PROBLEM DESCRIPTION
Go to the line containing "false := by decide +kernel" in the records below and print it and every following line exactly, on through the line containing "[256] 0, .devReset", then stop.

───── SUPPLIED DATA

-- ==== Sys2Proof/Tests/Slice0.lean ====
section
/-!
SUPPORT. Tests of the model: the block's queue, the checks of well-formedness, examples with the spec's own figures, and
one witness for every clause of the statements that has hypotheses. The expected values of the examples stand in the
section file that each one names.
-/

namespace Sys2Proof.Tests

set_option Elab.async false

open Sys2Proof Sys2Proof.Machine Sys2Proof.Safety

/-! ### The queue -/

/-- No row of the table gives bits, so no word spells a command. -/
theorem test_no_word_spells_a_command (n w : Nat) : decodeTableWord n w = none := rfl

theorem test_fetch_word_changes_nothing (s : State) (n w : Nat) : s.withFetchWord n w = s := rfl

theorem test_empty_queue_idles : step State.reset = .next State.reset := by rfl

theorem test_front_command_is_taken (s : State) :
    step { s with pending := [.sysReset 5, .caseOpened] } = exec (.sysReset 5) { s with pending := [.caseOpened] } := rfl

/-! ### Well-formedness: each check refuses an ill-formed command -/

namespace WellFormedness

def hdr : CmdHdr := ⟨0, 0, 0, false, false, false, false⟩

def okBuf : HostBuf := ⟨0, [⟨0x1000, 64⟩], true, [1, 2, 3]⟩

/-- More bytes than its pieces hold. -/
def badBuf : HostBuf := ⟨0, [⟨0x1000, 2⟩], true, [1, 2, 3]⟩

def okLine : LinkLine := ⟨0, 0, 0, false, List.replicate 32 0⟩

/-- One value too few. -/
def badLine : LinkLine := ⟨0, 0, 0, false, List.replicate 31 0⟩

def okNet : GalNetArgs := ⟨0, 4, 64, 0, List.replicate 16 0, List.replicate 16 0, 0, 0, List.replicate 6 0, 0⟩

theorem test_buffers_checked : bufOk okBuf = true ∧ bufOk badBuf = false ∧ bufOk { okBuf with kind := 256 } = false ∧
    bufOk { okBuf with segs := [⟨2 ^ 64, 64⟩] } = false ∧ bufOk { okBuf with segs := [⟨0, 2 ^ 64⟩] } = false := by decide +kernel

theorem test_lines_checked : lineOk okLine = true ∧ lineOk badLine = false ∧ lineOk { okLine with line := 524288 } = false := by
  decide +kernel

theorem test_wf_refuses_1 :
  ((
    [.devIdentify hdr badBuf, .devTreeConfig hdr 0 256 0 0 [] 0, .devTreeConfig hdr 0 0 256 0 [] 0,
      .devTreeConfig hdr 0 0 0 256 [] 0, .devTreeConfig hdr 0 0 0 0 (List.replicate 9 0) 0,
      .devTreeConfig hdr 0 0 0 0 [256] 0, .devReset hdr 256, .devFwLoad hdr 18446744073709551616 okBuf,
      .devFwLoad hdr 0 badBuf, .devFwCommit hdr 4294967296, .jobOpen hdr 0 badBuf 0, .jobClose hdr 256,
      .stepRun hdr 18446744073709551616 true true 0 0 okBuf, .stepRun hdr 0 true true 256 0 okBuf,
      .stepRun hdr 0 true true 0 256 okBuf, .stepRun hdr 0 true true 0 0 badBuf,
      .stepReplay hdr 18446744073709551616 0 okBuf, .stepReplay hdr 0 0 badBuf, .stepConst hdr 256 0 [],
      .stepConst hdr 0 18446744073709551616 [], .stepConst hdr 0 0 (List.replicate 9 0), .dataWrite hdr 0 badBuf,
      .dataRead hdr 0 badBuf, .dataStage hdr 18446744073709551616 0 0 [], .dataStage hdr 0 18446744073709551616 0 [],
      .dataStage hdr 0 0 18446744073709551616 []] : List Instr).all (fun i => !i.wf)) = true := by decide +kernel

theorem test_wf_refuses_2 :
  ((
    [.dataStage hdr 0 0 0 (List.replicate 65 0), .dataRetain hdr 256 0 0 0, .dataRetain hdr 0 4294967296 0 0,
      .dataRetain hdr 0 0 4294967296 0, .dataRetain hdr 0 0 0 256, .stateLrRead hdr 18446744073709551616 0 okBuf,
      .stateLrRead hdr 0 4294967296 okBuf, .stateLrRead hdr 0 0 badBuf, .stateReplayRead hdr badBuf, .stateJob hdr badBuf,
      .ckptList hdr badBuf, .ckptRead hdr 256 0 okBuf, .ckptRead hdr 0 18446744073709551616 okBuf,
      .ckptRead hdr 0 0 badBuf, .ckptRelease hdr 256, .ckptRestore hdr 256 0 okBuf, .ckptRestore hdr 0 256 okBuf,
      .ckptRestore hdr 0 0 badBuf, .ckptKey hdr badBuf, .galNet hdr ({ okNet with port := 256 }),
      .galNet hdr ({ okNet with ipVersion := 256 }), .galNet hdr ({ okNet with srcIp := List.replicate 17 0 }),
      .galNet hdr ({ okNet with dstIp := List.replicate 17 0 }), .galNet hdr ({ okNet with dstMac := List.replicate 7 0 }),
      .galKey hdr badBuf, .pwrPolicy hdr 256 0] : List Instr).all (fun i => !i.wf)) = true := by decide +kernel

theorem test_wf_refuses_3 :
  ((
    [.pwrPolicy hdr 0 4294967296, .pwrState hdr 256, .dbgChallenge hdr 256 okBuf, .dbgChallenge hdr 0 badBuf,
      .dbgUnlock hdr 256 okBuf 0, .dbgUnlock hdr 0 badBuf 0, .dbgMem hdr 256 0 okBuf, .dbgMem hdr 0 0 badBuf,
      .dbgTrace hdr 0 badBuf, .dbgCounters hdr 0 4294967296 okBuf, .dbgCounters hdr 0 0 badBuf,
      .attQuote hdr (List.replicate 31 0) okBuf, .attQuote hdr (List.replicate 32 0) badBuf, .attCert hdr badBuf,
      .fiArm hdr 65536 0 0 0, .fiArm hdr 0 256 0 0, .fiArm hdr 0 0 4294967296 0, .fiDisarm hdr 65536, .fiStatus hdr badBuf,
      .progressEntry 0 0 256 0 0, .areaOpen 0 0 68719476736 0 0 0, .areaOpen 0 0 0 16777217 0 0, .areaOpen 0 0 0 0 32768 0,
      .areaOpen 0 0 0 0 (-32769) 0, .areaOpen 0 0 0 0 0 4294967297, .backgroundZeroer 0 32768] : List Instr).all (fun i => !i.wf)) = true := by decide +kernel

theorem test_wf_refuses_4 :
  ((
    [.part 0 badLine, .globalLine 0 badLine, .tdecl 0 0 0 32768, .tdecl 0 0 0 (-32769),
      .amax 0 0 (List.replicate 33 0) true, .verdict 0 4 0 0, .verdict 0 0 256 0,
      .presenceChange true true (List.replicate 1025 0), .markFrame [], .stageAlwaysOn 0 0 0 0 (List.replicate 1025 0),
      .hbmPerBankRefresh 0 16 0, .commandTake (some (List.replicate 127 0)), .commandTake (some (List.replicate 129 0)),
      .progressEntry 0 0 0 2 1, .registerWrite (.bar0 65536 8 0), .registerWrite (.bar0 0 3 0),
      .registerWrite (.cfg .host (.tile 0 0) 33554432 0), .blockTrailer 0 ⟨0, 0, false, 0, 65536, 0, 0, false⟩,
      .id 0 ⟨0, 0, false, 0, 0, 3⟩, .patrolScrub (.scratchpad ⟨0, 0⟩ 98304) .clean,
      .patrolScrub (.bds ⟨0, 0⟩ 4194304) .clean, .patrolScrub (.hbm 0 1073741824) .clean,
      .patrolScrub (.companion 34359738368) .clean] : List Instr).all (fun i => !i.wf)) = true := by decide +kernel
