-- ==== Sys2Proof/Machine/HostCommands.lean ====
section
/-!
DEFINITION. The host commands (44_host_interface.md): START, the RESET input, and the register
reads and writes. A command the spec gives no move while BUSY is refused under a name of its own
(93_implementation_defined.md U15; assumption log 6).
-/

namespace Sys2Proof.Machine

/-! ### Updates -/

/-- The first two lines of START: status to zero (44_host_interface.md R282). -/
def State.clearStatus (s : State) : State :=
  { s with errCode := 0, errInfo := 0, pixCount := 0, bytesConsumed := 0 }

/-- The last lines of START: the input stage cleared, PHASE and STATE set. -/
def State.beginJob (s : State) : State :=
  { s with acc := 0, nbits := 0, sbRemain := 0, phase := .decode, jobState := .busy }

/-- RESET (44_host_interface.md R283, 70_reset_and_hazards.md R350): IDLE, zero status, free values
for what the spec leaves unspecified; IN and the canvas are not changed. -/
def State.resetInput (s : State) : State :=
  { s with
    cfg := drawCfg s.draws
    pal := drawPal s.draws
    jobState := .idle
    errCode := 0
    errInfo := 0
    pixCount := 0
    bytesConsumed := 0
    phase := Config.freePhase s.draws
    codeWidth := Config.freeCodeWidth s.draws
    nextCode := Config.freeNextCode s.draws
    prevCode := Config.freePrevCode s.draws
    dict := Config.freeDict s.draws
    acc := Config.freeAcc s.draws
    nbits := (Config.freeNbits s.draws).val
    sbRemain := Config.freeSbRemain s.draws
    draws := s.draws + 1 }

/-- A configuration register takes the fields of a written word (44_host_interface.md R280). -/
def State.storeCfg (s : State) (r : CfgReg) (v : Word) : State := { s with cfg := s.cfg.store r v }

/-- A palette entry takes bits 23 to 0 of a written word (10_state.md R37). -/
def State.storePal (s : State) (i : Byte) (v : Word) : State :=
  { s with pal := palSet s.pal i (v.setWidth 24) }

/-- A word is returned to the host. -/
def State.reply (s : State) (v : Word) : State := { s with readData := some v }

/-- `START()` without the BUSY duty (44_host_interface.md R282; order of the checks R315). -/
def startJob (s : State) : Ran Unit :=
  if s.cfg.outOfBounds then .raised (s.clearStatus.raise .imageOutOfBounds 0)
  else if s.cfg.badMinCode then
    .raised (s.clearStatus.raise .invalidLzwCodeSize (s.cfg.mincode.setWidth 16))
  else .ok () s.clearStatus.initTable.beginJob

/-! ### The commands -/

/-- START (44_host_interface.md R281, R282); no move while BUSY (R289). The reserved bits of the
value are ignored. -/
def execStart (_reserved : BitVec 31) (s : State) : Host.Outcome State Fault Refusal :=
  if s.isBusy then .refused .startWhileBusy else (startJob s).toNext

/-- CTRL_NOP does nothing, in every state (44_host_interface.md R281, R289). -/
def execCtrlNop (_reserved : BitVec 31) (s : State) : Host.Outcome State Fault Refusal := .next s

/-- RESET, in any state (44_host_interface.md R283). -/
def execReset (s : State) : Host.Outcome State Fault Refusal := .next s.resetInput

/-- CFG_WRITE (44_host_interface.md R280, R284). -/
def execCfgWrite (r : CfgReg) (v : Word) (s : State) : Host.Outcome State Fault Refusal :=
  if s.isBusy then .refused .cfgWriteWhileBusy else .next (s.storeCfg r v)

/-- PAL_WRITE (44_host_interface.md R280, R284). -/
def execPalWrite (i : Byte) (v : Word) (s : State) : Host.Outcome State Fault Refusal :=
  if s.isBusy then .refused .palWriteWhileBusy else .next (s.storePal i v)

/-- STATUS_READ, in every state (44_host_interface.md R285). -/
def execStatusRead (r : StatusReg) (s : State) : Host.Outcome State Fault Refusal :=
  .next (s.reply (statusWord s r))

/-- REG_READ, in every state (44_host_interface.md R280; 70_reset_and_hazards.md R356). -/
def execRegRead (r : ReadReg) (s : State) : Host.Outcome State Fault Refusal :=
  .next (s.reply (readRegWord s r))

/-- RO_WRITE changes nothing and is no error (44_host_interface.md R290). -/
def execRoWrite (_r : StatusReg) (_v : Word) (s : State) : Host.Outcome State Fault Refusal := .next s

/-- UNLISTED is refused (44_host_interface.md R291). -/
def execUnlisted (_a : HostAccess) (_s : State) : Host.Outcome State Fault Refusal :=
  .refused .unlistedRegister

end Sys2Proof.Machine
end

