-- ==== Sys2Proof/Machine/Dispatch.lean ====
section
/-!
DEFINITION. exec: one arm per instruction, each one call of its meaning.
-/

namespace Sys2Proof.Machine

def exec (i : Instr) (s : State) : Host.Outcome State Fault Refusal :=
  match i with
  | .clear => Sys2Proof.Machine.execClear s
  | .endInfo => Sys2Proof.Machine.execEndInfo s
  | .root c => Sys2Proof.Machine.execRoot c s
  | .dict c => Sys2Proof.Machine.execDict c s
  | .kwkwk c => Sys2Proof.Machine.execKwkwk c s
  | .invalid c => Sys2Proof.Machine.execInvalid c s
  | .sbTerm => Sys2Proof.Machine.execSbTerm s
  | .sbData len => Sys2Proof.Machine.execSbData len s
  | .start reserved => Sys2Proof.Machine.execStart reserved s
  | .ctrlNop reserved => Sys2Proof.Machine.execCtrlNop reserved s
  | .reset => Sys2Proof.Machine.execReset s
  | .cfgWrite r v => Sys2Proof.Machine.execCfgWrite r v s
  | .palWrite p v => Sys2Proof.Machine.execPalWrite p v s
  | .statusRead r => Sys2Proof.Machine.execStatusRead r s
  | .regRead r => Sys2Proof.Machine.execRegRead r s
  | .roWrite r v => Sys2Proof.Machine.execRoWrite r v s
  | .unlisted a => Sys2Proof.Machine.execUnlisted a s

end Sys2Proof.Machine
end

──────────

YOUR SOLUTION
    bufOk { okBuf with segs := [⟨2 ^ 64, 64⟩] } = false ∧ bufOk { okBuf with segs := [⟨0, 2 ^ 64⟩] } = false := by decide +kernel

theorem test_lines_checked : lineOk okLine = true ∧ lineOk badLine = false ∧ lineOk { okLine with line := 524288 } = false := by
  decide +kernel

theorem test_wf_refuses_1 :
  ((
    [.devIdentify hdr badBuf, .devTreeConfig hdr 0 256 0 0 [] 0, .devTreeConfig hdr 0 0 256 0 [] 0,
      .devTreeConfig hdr 0 0 0 256 [] 0, .devTreeConfig hdr 0 0 0 0 (List.replicate 9 0) 0,
      .devTreeConfig hdr 0 0 0 0 [256] 0, .devReset hdr 256, .devFwLoad hdr 18446744073709551616 okBuf,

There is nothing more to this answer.